Org. Synth. 1962, 42, 22
DOI: 10.15227/orgsyn.042.0022
1,2-BIS(n-BUTYLTHIO)BENZENE
[Benzene, o-bis(butylthio)-]
Submitted by Roger Adams
1, Walter Reifschneider
2, and Aldo Ferretti
3.
Checked by William E. Parham, Wayland E. Noland, and James R. Throckmorton.
1. Procedure
A. Cuprous n-butylmercaptide. A mixture of 42.9 g. (0.30 mole) of freshly prepared cuprous oxide (Note 1), 61.3 g. (0.68 mole)of 1-butanethiol, and 750 ml. of 95% ethanol is heated under reflux with mechanical stirring (Note 2) until the orange or red color of the cuprous oxide is completely changed to the white color of the cuprous n-butylmercaptide (Note 3). The product is collected by filtration, washed several times with 95% ethanol, and dried in a vacuum. The yield is 91.6 g., essentially quantitative (Note 4).
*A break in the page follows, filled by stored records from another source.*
/-- By which route of R18 a register access reaches its block. -/
inductive Origin where
  /-- A thread's device access, checked by Firebreak, at the thread's level (R109, R283). -/
  | core (t : Thr)
  /-- The configuration bus: the Forester or the loader (R17). -/
  | config
  /-- The host: BAR0 for SVP_ registers, REG_READ and REG_WRITE elsewhere (R18, R58). -/
  | host
  /-- A Glade's firmware through XADDR and XDATA, or a TWG_ register of its own engine (R346, R376). -/
  | twig (e : Engine) (task : TaskId)
  /-- A thread of another module, by MRD or MWR with the message's module and PART (R241, R283). -/
  | peer (m : Module) (part : Part)
  deriving DecidableEq, Repr

/-- What the fuses hold (R53). -/
structure Fuses where
  ident : Word
  rootHash : BitVec 384
  deriving DecidableEq, Repr

/-- Where an invalidation broadcast comes from (R177, R241). -/
inductive InvSrc where
  /-- A thread of this module that waits on its own broadcast. -/
  | thread (t : Thr)
  /-- Another module's TLBB that this module is serving, by its transaction identifier. -/
  | peer (m : Module) (tid : BitVec 12)
  deriving DecidableEq, Repr

/-- The caches whose ways are disabled (R219). -/
inductive CacheKind where
  | l1i | l1d | l2 | l3
  deriving DecidableEq, Repr

/-- The link-layer and header fields a Grove message carries (R234, R252): the port it arrives on, its flit's LSEQ and LACK, and the header. -/
structure Hdr where
  port : GrovePort
  lseq : BitVec 12
  lack : BitVec 12
  src : Module
  rqm : Module
  tid : BitVec 12
  rtid : BitVec 12
  st : BitVec 3
  psn : Bool
  rly : Bool
  part : Part
  la : BitVec 43
  deriving DecidableEq, Repr

/-- A flit of FTYPE 2 (R251, R252): its link fields, ENDS, pair sequence and acknowledgement, and the message header it holds with its opcode and payload, which only its final receiver interprets. -/
structure Relayed where
  lseq : BitVec 12
  lack : BitVec 12
  first : Module
  final : Module
  pseq : BitVec 12
  pack : BitVec 12
  opc : BitVec 6
  h : Hdr
  aux : BitVec 37
  data : LineData
  deriving DecidableEq, Repr

/-- What a peer reports at step 4 of training (R254, R255): its GID, module, port and MEMB, and the module its own port names. -/
structure PortIdent where
  gid : BitVec 16
  modn : Module
  port : GrovePort
  memb : BitVec 8
  peer : Module
  deriving DecidableEq, Repr

/-- A reported event for the record collector (R459, R461). -/
structure Report where
  block : BitVec 8
  inst : BitVec 8
  cls : BitVec 8
  typ : BitVec 8
  addr : Option (BitVec 52)
  part : Option Part
  thread : Option Thr
  detail : List Byte
  deriving DecidableEq, Repr

/-- A work item of the Forester (R476): what it is about and a value. -/
structure Work where
  kind : BitVec 8
  val : Word
  deriving DecidableEq, Repr

/-- The source of a Twig ALU instruction (R350, R352). -/
inductive AluSrc where
  | imm (v : Byte)
  | acc (m : Bool)
  deriving DecidableEq, Repr

/-- The operands of a Twig compare and branch by form (R353). -/
inductive CmpOpd where
  | form0 (x y : Bool)
  | form1 (x : Bool) (v : Byte)
  | form2 (x y : ANum)
  deriving DecidableEq, Repr

/-- Who executes a Twig instruction (R384): a task of a Glade engine, or a bank of the active Forester. -/
inductive TwigProc where
  | engine (e : Engine) (task : TaskId)
  | forester (bank : Fin 8)
  deriving DecidableEq, Repr

/-- What one pass of the Twig scrub finds (R382). -/
inductive TwigScrub where
  | clean
  | micro (store : Bool) (idx : BitVec 13) (ue : Bool)
  | localRam (addr : BitVec 16) (ue : Bool)
  | spill (task : TaskId) (ue : Bool)
  deriving DecidableEq, Repr

/-- A fault a lane of the column engine or of Bark meets on its own (R398, R409, R429, R434): an uncorrectable error of its own, two failed
checks of one unit, or a failed check whose second computation agrees. A unit is a block of a compress job, an entry of a directory, or a
unit of R429; the tag of a Bark job stands after its last unit. -/
inductive LaneFault where
  | none
  | engine (unit : BitVec 32)
  | check (unit : BitVec 32)
  | recovered
  deriving DecidableEq, Repr

/-- An error found in an array, by scrub or by an access (R182, R218, R248, R439, R468). -/
inductive ScrubHit where
  | heartwood (t : Thr) (ue : Bool)
  | storeBuf (t : Thr) (idx : Fin 48) (ue : Bool)
  | cache (k : CacheKind) (inst : Pcore) (line : BitVec 43) (way : Fin 16) (ue : Bool)
  | canopy (set : BitVec 18) (way : Fin 16) (ue : Bool)
  | active (blk inst off : Nat) (ue : Bool)
  | keystore (slot : Fin 4096) (ue : Bool)
  /-- A correctable error in the TLB entry an address and tag match (R182). -/
  | tlb (inst : Pcore) (va : Word) (tag : BitVec 16) (way : Fin 8)
  /-- A correctable error in the walk-cache entry a TWALK of this tag, level, EA and address hits (R182). -/
  | walk (inst : Pcore) (tag : BitVec 16) (lvl : Fin 5) (ea va : Word) (way : Fin 8)
  deriving DecidableEq, Repr

/-- The output stages of R471. -/
inductive Stage where
  | svp | cpcApp | power | commit
  deriving DecidableEq, Repr

/-- A command at an output stage (R471). -/
inductive StageCmd where
  /-- The end of the service command in progress. -/
  | respond (code : BitVec 8) (data : BitVec 32)
  /-- A write of CPC_APP (R448). -/
  | cpcApp (val : Word)
  /-- A write of a register of the clock, reset and power controller. -/
  | power (off : BitVec 12) (val : Word)
  /-- COMMIT of the group in its clearing (R41). -/
  | commit
  deriving DecidableEq, Repr

/-- An access of the Forester memory port (R484). -/
structure PortAccess where
  wr : Bool
  mfw : Bool
  addr : BitVec 52
  size : Nat
  data : List Byte
  deriving DecidableEq, Repr

/-- What the controller measures in 100 µs (R508). -/
structure Telemetry where
  pkgW : BitVec 16
  temps : List (BitVec 8)
  seconds : BitVec 32
  tjAvg : BitVec 16
  deriving DecidableEq, Repr

/-- A regulator's answer to a PMBus poll (R497): volts in mV, amperes in units of 0.1 A, STATUS_WORD. -/
inductive RailAnswer where
  | silent
  | reading (mv : BitVec 16) (dA : BitVec 16) (status : BitVec 16)
  deriving DecidableEq, Repr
B. 1,2-Bis(n-butylthio)benzene. In a 1-l., round-bottomed, three-necked flask fitted with a reflux condenser, a mechanical stirrer, and a thermometer which reaches into the reaction mixture is placed a solution of 59.0 g. (0.25 mole) of o-dibromobenzene in a mixture of 250 ml. of quinoline and 80 ml. of pyridine. To this solution is added 84.0 g. (0.55 mole) of cuprous n-butylmercaptide, and the mixture is stirred and heated under reflux (Note 5) for 3.5 hours (Note 6). Heating is stopped and the reaction mixture is allowed to cool to about 100°. It is then poured into a stirred mixture of 1500 g. of ice and 400 ml. of concentrated hydrochloric acid; occasional stirring is continued for about 2 hours. The aqueous part is then decanted from the dark brown, gummy residue and is extracted twice with 400 ml. portions of ether. The ether extract is added to the residue, and the resulting mixture is stirred for about 5 minutes. The ether solution is then decanted from the residue and is filtered. The residue is extracted twice more with 400-ml. portions of ether (Note 7). The combined ether extract is washed twice with 100-ml. portions of 10% hydrochloric acid, once with water, and twice with 100-ml. portions of concentrated ammonia (Note 8). After a final wash with water, the ether solution is dried over anhydrous potassium carbonate. The potassium carbonate is collected on a filter, and the ether is removed from the filtrate by distillation. The remaining brown oil is distilled in vacuum, giving a pale orange oil, b.p. 123–124°/0.3 mm., nD25 1.5684. The yield is 46.5–56.0 g. (73–87%) (Note 9).
2. Notes
1.
Cuprous oxide was prepared according to the procedure of King.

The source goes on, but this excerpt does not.